(Stored dataset items)

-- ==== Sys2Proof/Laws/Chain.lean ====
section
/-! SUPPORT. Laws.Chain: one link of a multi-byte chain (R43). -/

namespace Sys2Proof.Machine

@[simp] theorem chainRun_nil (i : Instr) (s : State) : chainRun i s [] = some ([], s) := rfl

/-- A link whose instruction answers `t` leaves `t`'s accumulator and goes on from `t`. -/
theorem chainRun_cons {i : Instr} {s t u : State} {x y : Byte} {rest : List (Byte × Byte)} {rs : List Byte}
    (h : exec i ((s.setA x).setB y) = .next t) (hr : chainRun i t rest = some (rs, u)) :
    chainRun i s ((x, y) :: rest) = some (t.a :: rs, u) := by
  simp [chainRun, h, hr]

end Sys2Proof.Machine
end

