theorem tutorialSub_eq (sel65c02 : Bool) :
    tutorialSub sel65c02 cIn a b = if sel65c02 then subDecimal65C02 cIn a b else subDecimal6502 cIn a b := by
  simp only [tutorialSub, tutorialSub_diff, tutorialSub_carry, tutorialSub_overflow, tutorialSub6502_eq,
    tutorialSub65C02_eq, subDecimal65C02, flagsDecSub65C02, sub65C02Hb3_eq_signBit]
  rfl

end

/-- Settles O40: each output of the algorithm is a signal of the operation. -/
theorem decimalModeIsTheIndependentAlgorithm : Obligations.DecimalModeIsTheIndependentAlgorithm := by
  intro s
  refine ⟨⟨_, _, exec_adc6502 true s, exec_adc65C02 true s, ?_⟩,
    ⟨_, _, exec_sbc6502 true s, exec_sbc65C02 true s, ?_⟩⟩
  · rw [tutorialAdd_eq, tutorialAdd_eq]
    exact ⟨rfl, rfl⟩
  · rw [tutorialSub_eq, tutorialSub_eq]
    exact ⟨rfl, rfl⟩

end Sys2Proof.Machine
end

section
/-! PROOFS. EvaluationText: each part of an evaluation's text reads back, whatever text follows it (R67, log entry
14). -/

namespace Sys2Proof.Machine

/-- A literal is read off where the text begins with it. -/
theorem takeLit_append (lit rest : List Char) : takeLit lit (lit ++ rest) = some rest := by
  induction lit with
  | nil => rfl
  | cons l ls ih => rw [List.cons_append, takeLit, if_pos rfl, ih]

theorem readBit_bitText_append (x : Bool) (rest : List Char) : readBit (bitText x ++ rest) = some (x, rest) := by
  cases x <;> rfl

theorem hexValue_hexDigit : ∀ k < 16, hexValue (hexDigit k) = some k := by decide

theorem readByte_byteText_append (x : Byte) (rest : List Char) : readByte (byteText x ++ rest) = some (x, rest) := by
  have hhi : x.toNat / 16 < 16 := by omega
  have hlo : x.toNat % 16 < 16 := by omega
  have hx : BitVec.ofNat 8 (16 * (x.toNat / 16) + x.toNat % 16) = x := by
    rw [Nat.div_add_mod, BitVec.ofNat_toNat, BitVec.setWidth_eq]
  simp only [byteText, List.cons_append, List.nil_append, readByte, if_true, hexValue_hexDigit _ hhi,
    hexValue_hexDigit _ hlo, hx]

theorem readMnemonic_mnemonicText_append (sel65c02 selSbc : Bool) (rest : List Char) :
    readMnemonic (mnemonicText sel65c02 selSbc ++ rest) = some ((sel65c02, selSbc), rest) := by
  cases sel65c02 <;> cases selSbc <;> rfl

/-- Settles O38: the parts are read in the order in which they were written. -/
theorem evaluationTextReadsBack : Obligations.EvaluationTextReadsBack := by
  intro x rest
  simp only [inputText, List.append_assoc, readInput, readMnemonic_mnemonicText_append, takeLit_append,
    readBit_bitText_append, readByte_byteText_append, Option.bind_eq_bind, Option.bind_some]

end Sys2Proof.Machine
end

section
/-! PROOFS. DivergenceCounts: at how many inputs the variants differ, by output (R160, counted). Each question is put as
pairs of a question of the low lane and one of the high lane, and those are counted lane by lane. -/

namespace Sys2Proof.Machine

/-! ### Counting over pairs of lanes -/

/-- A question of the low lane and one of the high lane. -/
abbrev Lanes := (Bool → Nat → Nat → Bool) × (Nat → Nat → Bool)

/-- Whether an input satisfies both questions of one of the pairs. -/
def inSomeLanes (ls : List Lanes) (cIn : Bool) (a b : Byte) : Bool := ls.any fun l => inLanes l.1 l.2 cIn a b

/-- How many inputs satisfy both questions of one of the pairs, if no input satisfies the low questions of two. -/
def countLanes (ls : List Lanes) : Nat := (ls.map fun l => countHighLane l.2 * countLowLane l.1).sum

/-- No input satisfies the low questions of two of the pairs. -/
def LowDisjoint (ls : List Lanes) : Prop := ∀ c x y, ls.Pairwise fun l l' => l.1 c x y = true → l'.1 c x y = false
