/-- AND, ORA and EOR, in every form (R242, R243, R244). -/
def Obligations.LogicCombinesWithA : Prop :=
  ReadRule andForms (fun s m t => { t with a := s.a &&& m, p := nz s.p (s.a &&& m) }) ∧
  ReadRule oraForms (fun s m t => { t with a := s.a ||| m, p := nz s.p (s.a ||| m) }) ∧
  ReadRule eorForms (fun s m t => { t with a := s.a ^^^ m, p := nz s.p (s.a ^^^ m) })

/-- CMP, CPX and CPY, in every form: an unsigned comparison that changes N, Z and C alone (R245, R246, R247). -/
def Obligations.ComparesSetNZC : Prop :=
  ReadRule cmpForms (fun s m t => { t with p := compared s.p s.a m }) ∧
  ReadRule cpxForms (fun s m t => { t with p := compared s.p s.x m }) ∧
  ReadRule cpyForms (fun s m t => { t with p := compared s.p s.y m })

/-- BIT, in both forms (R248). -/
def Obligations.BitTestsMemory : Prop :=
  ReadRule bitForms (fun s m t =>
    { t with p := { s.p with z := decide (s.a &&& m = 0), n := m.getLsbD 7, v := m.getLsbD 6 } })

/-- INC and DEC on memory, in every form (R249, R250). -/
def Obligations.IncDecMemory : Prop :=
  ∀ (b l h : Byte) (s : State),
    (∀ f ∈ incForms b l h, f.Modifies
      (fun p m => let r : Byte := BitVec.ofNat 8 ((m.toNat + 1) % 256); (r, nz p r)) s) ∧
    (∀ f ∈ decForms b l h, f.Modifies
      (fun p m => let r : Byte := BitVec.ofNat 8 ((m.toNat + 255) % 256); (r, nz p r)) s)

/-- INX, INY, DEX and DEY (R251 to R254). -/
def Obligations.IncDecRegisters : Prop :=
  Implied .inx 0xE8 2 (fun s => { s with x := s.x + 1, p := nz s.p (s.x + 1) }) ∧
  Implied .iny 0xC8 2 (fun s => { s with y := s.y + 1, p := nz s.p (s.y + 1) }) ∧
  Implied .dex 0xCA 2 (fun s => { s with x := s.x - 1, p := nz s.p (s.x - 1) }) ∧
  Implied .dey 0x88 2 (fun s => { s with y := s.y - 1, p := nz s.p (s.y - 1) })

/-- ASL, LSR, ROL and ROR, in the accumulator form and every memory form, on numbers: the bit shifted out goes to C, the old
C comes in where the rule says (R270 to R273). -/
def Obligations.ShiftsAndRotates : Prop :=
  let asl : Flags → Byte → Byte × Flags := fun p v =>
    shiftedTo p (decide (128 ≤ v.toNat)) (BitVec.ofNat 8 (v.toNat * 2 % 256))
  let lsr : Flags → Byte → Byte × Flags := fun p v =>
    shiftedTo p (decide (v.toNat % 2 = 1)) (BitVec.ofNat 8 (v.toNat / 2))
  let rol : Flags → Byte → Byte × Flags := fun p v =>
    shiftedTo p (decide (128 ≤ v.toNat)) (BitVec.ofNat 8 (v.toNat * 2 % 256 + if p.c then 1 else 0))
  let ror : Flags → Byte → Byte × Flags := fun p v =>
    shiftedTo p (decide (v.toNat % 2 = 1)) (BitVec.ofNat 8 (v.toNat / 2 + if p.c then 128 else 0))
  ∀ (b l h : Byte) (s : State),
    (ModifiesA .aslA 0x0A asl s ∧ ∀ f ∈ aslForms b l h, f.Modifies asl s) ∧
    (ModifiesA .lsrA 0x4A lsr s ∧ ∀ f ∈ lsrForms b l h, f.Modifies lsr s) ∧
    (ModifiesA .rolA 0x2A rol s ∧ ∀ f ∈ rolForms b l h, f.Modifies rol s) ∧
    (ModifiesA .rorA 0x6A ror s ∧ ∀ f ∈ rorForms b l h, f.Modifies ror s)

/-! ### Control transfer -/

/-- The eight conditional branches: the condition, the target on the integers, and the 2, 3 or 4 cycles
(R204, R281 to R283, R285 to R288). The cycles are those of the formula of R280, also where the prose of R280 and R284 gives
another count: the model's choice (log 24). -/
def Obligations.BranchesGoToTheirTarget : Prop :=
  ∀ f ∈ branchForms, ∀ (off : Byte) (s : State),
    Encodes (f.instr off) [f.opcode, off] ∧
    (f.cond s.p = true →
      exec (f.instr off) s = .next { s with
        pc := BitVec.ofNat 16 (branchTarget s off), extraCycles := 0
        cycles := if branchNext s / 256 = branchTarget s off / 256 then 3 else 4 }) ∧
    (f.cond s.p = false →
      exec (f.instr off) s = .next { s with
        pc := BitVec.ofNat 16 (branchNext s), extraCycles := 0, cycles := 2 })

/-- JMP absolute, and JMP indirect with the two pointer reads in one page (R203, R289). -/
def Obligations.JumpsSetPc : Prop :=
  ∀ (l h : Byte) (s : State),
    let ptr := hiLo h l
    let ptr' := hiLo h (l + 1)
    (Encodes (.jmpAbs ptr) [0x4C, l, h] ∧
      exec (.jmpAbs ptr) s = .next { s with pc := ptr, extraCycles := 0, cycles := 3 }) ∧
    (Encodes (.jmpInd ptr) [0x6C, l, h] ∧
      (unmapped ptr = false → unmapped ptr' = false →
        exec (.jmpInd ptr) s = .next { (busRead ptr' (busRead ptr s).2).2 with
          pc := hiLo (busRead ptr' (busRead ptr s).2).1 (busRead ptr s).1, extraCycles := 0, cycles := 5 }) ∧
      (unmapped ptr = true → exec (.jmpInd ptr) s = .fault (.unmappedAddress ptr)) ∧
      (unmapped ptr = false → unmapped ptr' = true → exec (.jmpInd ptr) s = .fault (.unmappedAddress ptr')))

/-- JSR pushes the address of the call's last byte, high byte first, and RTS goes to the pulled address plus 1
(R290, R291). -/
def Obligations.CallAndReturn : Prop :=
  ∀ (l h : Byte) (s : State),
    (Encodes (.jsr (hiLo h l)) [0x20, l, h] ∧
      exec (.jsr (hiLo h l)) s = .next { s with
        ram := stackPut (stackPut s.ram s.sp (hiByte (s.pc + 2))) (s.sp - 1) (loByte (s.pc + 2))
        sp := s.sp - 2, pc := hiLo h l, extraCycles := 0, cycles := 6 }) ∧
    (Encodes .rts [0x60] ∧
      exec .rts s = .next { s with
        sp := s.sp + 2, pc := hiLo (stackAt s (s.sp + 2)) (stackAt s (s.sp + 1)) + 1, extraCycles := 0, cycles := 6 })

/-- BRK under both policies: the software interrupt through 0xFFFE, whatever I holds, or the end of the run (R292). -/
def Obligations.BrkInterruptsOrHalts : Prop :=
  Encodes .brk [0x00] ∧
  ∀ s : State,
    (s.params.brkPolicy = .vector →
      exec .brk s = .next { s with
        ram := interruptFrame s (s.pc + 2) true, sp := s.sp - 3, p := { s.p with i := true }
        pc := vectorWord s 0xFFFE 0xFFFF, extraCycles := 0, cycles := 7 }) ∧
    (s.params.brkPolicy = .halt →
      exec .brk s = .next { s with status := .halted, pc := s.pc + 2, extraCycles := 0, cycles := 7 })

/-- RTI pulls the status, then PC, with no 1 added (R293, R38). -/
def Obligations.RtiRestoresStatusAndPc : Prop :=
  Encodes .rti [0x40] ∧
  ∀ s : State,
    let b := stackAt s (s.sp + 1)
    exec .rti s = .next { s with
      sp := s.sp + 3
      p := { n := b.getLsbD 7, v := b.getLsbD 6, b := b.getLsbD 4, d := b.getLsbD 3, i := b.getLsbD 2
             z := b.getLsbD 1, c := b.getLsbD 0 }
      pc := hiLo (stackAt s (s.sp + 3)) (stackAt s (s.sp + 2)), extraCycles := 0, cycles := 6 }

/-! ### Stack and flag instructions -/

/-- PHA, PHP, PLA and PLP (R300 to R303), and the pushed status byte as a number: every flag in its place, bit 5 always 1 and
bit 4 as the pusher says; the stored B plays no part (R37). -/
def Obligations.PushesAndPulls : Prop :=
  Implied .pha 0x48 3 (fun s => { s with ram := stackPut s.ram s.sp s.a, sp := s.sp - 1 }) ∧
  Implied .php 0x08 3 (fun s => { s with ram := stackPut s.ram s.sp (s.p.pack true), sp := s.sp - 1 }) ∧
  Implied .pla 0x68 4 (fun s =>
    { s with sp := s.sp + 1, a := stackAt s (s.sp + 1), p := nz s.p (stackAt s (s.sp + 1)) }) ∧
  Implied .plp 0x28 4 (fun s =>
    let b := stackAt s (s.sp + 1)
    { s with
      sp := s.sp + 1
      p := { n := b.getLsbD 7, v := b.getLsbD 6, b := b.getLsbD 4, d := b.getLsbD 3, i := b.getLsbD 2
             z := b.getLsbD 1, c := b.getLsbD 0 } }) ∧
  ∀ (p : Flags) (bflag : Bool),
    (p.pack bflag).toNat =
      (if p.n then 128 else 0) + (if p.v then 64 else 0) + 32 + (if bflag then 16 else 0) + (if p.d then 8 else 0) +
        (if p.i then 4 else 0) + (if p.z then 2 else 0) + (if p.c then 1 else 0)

What to produce:
Scan the data above, find each line with "questions", and copy it.

Solution to this problem:
/-- Whether an input satisfies both questions of one of the pairs. -/
/-- How many inputs satisfy both questions of one of the pairs, if no input satisfies the low questions of two. -/
/-- No input satisfies the low questions of two of the pairs. -/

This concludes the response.